This study was conducted by the Environics Institute for Survey Research, in partnership with the Mowat Centre; Canada West Foundation; le Centre d’analyse politique : Constitution et Fédéralisme (CAP-CF) à l’Université du Québec à Montréal (UQAM); Institute for Research on Public Policy; the Brian Mulroney Institute of Government
Sommaire (FR) pdf
For full project details, including data tables, go to Environics Institute: Confederation of Tomorrow 2019 Survey of Canadians
For much of the late 20th century, Canadian politics was dominated by high-stakes attempts to remake or dismantle the country’s federation. First ministers met regularly for mega-constitutional deal-making, while successive Quebec and federal governments wrestled with iterations of pre- and post-referendum strategies. The 1990s alone witnessed a national referendum on the Constitution, a second and closely-contested referendum on Quebec independence, and two new regionally-based political parties – Reform and the Bloc Québécois – taking turns as Her Majesty’s Loyal Opposition.
In recent years, it has appeared that such storms have now finally passed. A new generation of Canadians has come of age with no direct memories of national unity crises. Regional party fragments have once again coalesced around the traditional left-centre-right national options. And as other countries wrestle with the rise of inward-looking nativism, Canada appears to offer hope as a successful example of multiculturalism and multinational federalism capable of reconciling unity and diversity.

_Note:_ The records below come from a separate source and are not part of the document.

-- ==== Sys2Proof/WellFormed.lean ====
section
/-! DEFINITION. The field values that an entry forbids: a bundle that holds one traps ILL (R10, R236). -/

namespace Sys2Proof

/-- The type code and part of a conversion lie within Table 13-4 (R314). -/
def cvtOk (c : BitVec 4) (p : BitVec 3) : Bool :=
  match c.toNat with
  | 1 | 7 | 8 => decide (p.toNat < 2)
  | 2 | 3 | 9 | 10 => decide (p.toNat < 4)
  | 4 => true
  | 5 | 6 => p == 0#3
  | _ => false

/-- The operands hold values that the entry of the instruction allows: loop index and distance (R257, R258), register
pairs (R281), PFT hint (R283), DRAIN flavour and scope (R289), special register (R248), element widths and modes
(R307 to R309), conditions (R313, R319), conversions (R314), tile moves (R361, R366, R367), SQCMT scope and SQPOS flags
(R380), ASSAY's NMU form, which names no sector (R410). -/
def Instr.wf : Instr → Bool
  | .nop => true
  | .hdr _ => true
  | .br _ _ => true
  | .brl _ _ => true
  | .jr _ _ => true
  | .jrl _ _ _ => true
  | .loop _ _ _ _ => true
  | .loopi _ _ _ dist => dist != 0#7
  | .lbrk _ _ => true
  | .mtl _ k _ => decide (k.toNat < 12)
  | .mfl _ _ k => decide (k.toNat < 12)
  | .yield _ _ => true
  | .seg _ _ _ => true
  | .rdv _ _ _ => true
  | .trap _ _ => true
  | .trapb _ _ _ _ => true
  | .eret _ => true
  | .exit _ => true
  | .pause _ => true
  | .xadd _ _ _ _ => true
  | .xaddi _ _ _ _ => true
  | .xmovi _ _ _ => true
  | .xmovhi _ _ _ => true
  | .add _ _ _ _ => true
  | .sub _ _ _ _ => true
  | .addi _ _ _ _ => true
  | .mul _ _ _ _ => true
  | .mulhs _ _ _ _ => true
  | .mulhu _ _ _ _ => true
  | .divs _ _ _ _ => true
  | .divu _ _ _ _ => true
  | .rems _ _ _ _ => true
  | .remu _ _ _ _ => true
  | .and _ _ _ _ => true
  | .or _ _ _ _ => true
  | .xor _ _ _ _ => true
  | .andi _ _ _ _ => true
  | .ori _ _ _ _ => true
  | .xori _ _ _ _ => true
  | .shl _ _ _ _ => true
  | .shr _ _ _ _ => true
  | .sar _ _ _ _ => true
  | .shli _ _ _ _ => true
  | .shri _ _ _ _ => true
  | .sari _ _ _ _ => true
  | .rotr _ _ _ _ => true
  | .clz _ _ _ => true
  | .ctz _ _ _ => true
  | .popc _ _ _ => true
  | .mins _ _ _ _ => true
  | .maxs _ _ _ _ => true
  | .minu _ _ _ _ => true
  | .maxu _ _ _ _ => true
  | .abs _ _ _ => true
  | .bfx _ _ _ _ _ => true
  | .bfi _ _ _ _ => true
  | .mov _ _ _ => true
  | .movi _ _ _ => true
  | .movhi _ _ _ => true
  | .sel _ _ _ _ _ => true
  | .cmpeq _ _ _ _ => true
  | .cmpne _ _ _ _ => true
  | .cmplt _ _ _ _ => true
  | .cmple _ _ _ _ => true
  | .cmpltu _ _ _ _ => true
  | .cmpleu _ _ _ _ => true
  | .cmpeqi _ _ _ _ => true
  | .cmplti _ _ _ _ => true
  | .pand _ _ _ _ => true
  | .por _ _ _ _ => true
  | .pxor _ _ _ _ => true
  | .pnot _ _ _ => true
  | .pmov _ _ _ => true
  | .mfp _ _ _ => true
  | .ldb _ _ _ _ => true
  | .ldbu _ _ _ _ => true
  | .ldh _ _ _ _ => true
  | .ldhu _ _ _ _ => true
  | .ldw _ _ _ _ => true
  | .ldwu _ _ _ _ => true
  | .ldd _ _ _ _ => true
  | .ldq _ d _ _ => !d.getLsbD 0
  | .stb _ _ _ _ => true
  | .sth _ _ _ _ => true
  | .stw _ _ _ _ => true
  | .std _ _ _ _ => true
  | .stq _ d _ _ => !d.getLsbD 0
  | .pft _ h _ _ => decide (h.toNat < 3)
  | .aadd _ _ _ _ => true
  | .amin _ _ _ _ => true
  | .amax _ _ _ _ => true
  | .aminu _ _ _ _ => true
  | .amaxu _ _ _ _ => true
  | .aand _ _ _ _ => true
  | .aor _ _ _ _ => true
  | .axor _ _ _ _ => true
  | .axchg _ _ _ _ => true
  | .acas _ _ _ _ _ => true
  | .radd _ _ _ _ => true
  | .rmin _ _ _ _ _ => true
  | .rmax _ _ _ _ _ => true
  | .rand _ _ _ _ => true
  | .ror _ _ _ _ => true
  | .rxor _ _ _ _ => true
  | .popq _ _ => true
  | .rfadd _ _ _ => true
  | .drain _ sc fl => decide (sc.toNat < 6) && fl != 0#2
  | .waita _ _ _ _ _ => true
  | .mtg _ _ _ => true
  | .mfg _ _ _ => true
  | .mfsr _ _ n => decide (n.toNat < 7)
  | .vadd _ _ _ _ m w => m != 3#2 && w != 3#2
  | .vsub _ _ _ _ m w => m != 3#2 && w != 3#2
  | .vmul _ _ _ _ w => w != 3#2
  | .vmulh _ _ _ _ _ w => w != 3#2
  | .vmac _ _ _ _ w => w != 3#2
  | .vmins _ _ _ _ w => w != 3#2
  | .vmaxs _ _ _ _ w => w != 3#2
  | .vminu _ _ _ _ w => w != 3#2
  | .vmaxu _ _ _ _ w => w != 3#2
  | .vabs _ _ _ w => w != 3#2
  | .vand _ _ _ _ => true
  | .vor _ _ _ _ => true
  | .vxor _ _ _ _ => true
  | .vshl _ _ _ _ w => w != 3#2
  | .vshr _ _ _ _ w => w != 3#2
  | .vsar _ _ _ _ w => w != 3#2
  | .vfshl _ _ _ _ _ => true
  | .vfshr _ _ _ _ _ => true
  | .vrot _ _ _ _ w => w != 3#2
  | .vpopc _ _ _ w => w != 3#2
  | .vclz _ _ _ w => w != 3#2
  | .vshi _ _ _ _ w n => w != 3#2 && decide (n.toNat < 8 * 2 ^ w.toNat)
  | .vbcst _ _ _ w => w != 3#2
  | .vtern _ _ _ _ _ => true
  | .vfadd _ _ _ _ _ _ => true
  | .vfsub _ _ _ _ _ _ => true
  | .vfmul _ _ _ _ _ _ => true
  | .vfma _ _ _ _ _ _ => true
  | .vfmax _ _ _ _ _ => true
  | .vfmin _ _ _ _ _ => true
  | .vexp2 _ _ _ => true
  | .vrcp _ _ _ => true
  | .vrsq _ _ _ => true
  | .vfcmp _ _ _ _ c => decide (c.toNat < 5)
  | .vcvt _ _ _ _ c _ p => cvtOk c p
  | .vcvts _ _ _ c _ p => cvtOk c p
  | .vmxq _ _ _ _ _ _ _ => true
  | .vmxd _ _ _ _ _ _ => true
  | .vperm _ _ _ _ => true
  | .vslide _ _ _ _ _ => true
  | .vradd _ _ _ => true
  | .vrmax _ _ _ _ => true
  | .vrfadd _ _ _ => true
  | .vrfmax _ _ _ => true
  | .vsel _ _ _ _ _ => true
  | .vmov _ _ _ => true
  | .vext _ _ _ _ => true
  | .vins _ _ _ _ => true
  | .vcmp _ _ _ _ c w => decide (c.toNat < 6) && w != 3#2
  | .vmcnt _ _ _ => true
  | .vmfst _ _ _ => true
  | .vld _ _ _ _ => true
  | .vst _ _ _ _ => true
  | .vlds _ _ _ _ => true
  | .vsts _ _ _ _ => true
  | .vldx _ _ _ _ _ => true
  | .vstx _ _ _ _ _ => true
  | .vldb _ _ _ _ => true
  | .mma _ _ _ => true
  | .mmag _ _ _ => true
  | .zclr _ _ x y => x == 1#1 || y == 1#1
  | .zld _ _ _ b x y => x == 0#1 || (y == 0#1 && b == 0#6)
  | .zst _ _ _ b x y => x == 0#1 || (y == 0#1 && b == 0#6)
  | .osm _ d a => a != d
  | .osmf _ _ => true
  | .rbkt _ _ _ _ => true
  | .rbias _ _ _ _ _ => true
  | .cpy _ => true
  | .cpy2 _ => true
  | .cpyg _ => true
  | .cpyf _ => true
  | .fmap _ _ _ => true
  | .fmapRel _ _ _ => true
  | .fmode _ _ _ _ _ => true
  | .fload _ _ _ _ _ _ => true
  | .fswap _ _ _ => true
  | .fgo _ => true
  | .fstat _ _ _ _ => true
  | .fremap _ _ => true
  | .sqnew _ _ => true
  | .sqnewReg _ _ _ => true
  | .sqrsv _ _ _ => true
  | .sqcmt _ _ _ _ c => decide (c.toNat < 6)
  | .sqabn _ _ _ _ => true
  | .sqfork _ _ _ _ => true
  | .sqdrop _ _ => true
  | .sqlen _ _ => true
  | .sqpos _ _ _ _ x w => !(x == 1#1 && w == 1#1)
  | .sqsplc _ _ _ _ => true
  | .rprchk _ _ => true
  | .rprins _ _ => true
  | .rprstat _ _ _ => true
  | .cred _ _ => true
  | .cbcst _ => true
  | .cagth _ => true
  | .ca2a _ => true
  | .rbseed _ _ _ => true
  | .rbctr _ _ _ => true
  | .rbrd _ _ => true
  | .assay _ q nmu _ _ => nmu == 0#1 || q == 0#5
  | .bara _ _ _ => true
  | .barw _ _ _ => true
  | .bacq _ _ _ _ => true
  | .brel _ _ _ _ => true
  | .plaunch _ _ => true
  | .chenq _ _ _ => true
  | .chdeq _ _ _ => true
  | .csrr _ _ _ => true
  | .csrw _ _ _ => true
  | .tlbi _ _ _ => true
  | .tlbsync _ => true
  | .dcfl _ _ => true
  | .dcinv _ _ => true
  | .l2fl _ _ => true
  | .mscfl _ _ => true
  | .ctxsv _ _ _ => true
  | .ctxld _ _ _ => true
  | .sstep _ _ _ => true
  | .migr _ _ _ => true
  | .promo _ _ _ => true
  | .nmuOperationComplete => true
  | .gangStart => true
  | .copyCommandStart => true
  | .copyCommandComplete => true
  | .engineCommandFault => true
  | .fmapArrival => true
  | .fmodePerform => true
  | .fswapPerform => true
  | .plotReleasePerform => true
  | .reloadStart => true
  | .reloadFault => true
  | .reloadComplete => true
  | .nestStart => true
  | .nestStep => true
  | .collectorApply => true
  | .nestComplete => true
  | .storageViewArrival => true
  | .rowCheck => true
  | .rowRefetchComplete => true
  | .ptcInvalidation => true
  | .collectiveArrival => true
  | .collectiveComplete => true
  | .assayOutcome => true
  | .barrierArrival => true
  | .bankAcquireEffect => true
  | .bankReleaseEffect => true
  | .manifestRead => true
  | .channelEntryAvailable => true
  | .tableWalk => true
  | .remoteLoadLanding => true
  | .remoteAccessPerform => true
  | .invalidationApply => true
  | .inboundInvalidationReceive => true
  | .inboundInvalidationApply => true
  | .alqValueArrival => true
  | .alqFaultCapture => true
  | .monitorReread => true
  | .monitorTimeoutRead => true
  | .forcedYield => true
  | .strandRankAging => true
  | .trapEntry => true
  | .dispatcherTick => true
  | .taskImageArrival => true
  | .shadowBankSwap => true
  | .swapEnd => true
  | .spillComplete => true
  | .reinstatementComplete => true
  | .pipelineDone => true
  | .pipelineKill => true
  | .dspholdRelease => true
  | .barrierTargetWrite => true
  | .bheldWrite => true
  | .bholdWrite => true
  | .hcommitGo => true
  | .hashCommitComplete => true
  | .rtrctlEnable => true
  | .rtrctlDisable => true
  | .redirectActive => true
  | .redirectReleased => true
  | .quarantineClear => true
  | .plotOwnedRelease => true
  | .msigenWrite => true
  | .msixUnmask => true
  | .attestCert => true
  | .attestReport => true
  | .attestComplete => true
  | .registerWrite => true
  | .hostPostedWrite => true
  | .hostRead => true
  | .atsTranslationCompletion => true
  | .atsInvalidationRequest => true
  | .pageRequestReply => true
  | .pageRequestTimeout => true
  | .scrubVisit => true
  | .thermalForecastUpdate => true
  | .slayerFlushComplete => true
  | .slayerCutoff => true
  | .towerFence => true
  | .droopStretch => true
  | .currentPeakStretch => true
  | .powerControlUpdate => true
  | .moduleReset => true
  | .portReset => true
  | .selfHeatingTimeout => true
  | .alctlEnable => true
  | .alctlDisable => true
  | .linkUp => true
  | .linkDown => true
  | .linkFlitReceive => true
  | .sequenceUnitOperation => true
  | .vslBelowRetention => true
  | .railDroopEnd => true
  | .selfHeatingComplete => true

end Sys2Proof
end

In fact, Canada’s sesquicentennial in 2017 marked one of the only times the country has been able to celebrate a significant birthday in the absence of a serious national unity crisis. Canada’s 50th birthday fell in the midst of the First World War and a crisis over conscription that split the country between British and French. The country’s 75th birthday found it fighting another world war, with a second conscription crisis just over the horizon. The centennial, while full of optimism, coincided with the Quiet Revolution, and preceded the founding of the Parti Québécois by only one year. The country’s 125th birthday, in 1992, was almost forgotten in the run-up to the referendum on the Charlottetown Accord – with the dramatic electoral gains of the Bloc Québécois and the Reform Party, and the re-election of a Parti Québécois government soon to follow.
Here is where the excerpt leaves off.